(Records drawn from a dataset)
* * * * * * * * *

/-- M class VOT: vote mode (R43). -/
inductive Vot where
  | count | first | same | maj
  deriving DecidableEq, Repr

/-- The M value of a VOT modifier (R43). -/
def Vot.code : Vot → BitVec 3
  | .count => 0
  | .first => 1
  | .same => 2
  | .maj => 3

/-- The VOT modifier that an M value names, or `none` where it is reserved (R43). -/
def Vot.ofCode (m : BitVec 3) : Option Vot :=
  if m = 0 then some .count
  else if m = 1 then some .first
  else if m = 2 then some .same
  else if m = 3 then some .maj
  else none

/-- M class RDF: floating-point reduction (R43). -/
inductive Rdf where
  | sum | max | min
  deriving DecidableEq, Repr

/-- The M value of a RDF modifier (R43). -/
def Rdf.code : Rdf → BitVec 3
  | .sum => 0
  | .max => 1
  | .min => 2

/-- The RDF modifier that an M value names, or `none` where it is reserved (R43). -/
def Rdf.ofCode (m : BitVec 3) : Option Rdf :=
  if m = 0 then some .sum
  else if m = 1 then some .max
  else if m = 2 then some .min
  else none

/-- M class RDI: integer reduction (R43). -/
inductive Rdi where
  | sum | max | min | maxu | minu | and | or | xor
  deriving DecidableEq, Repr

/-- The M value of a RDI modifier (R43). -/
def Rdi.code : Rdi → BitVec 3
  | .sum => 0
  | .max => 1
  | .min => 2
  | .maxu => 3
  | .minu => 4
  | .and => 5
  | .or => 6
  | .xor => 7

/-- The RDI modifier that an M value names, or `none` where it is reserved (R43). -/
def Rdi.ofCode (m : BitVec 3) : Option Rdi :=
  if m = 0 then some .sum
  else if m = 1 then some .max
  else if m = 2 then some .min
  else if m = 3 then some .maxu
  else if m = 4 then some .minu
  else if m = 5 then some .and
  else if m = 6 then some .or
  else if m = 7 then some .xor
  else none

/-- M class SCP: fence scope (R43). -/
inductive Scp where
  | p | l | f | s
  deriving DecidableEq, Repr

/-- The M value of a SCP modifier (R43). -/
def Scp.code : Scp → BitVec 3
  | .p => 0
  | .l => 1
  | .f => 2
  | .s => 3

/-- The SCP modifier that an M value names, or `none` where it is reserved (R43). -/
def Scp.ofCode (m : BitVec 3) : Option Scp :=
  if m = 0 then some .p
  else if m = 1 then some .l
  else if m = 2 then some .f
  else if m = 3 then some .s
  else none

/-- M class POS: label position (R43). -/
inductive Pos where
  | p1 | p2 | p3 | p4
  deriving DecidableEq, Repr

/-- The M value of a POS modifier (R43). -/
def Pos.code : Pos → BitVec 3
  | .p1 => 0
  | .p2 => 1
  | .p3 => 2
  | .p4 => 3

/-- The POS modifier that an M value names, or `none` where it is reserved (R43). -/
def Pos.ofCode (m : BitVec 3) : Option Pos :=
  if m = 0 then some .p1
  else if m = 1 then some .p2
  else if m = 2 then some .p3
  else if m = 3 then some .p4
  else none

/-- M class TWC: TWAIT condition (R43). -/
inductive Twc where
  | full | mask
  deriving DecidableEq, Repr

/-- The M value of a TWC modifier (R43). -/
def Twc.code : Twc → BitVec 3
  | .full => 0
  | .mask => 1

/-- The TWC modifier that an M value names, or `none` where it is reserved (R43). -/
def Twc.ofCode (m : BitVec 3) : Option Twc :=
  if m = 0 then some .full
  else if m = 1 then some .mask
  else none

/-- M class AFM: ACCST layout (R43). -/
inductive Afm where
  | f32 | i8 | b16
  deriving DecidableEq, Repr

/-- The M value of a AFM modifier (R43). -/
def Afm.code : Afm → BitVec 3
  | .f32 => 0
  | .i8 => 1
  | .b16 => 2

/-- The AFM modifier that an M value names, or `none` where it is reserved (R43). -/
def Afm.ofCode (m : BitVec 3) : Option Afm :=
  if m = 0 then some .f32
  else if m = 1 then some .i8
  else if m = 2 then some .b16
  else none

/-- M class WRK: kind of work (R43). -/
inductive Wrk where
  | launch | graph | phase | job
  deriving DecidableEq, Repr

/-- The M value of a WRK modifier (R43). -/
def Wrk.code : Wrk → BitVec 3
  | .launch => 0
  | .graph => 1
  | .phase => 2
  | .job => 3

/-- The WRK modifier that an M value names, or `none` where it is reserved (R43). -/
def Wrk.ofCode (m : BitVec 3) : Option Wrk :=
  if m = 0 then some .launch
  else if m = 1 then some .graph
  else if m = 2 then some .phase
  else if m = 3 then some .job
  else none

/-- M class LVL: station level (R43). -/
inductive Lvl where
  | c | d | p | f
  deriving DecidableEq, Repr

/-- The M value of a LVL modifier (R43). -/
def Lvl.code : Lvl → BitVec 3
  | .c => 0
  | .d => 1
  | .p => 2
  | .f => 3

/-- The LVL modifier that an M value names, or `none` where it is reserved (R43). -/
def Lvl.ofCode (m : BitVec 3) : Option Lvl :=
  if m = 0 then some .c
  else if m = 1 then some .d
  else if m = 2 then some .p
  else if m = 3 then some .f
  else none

* * * * * * * * *

> _WHAT THE TASK REQUIRES_
Show the lines where the word "inductive" appears in the entries.

> _ANSWER TO THE EXERCISE_
inductive Vot where
inductive Rdf where
inductive Rdi where
inductive Scp where
inductive Pos where
inductive Twc where
inductive Afm where
inductive Wrk where
inductive Lvl where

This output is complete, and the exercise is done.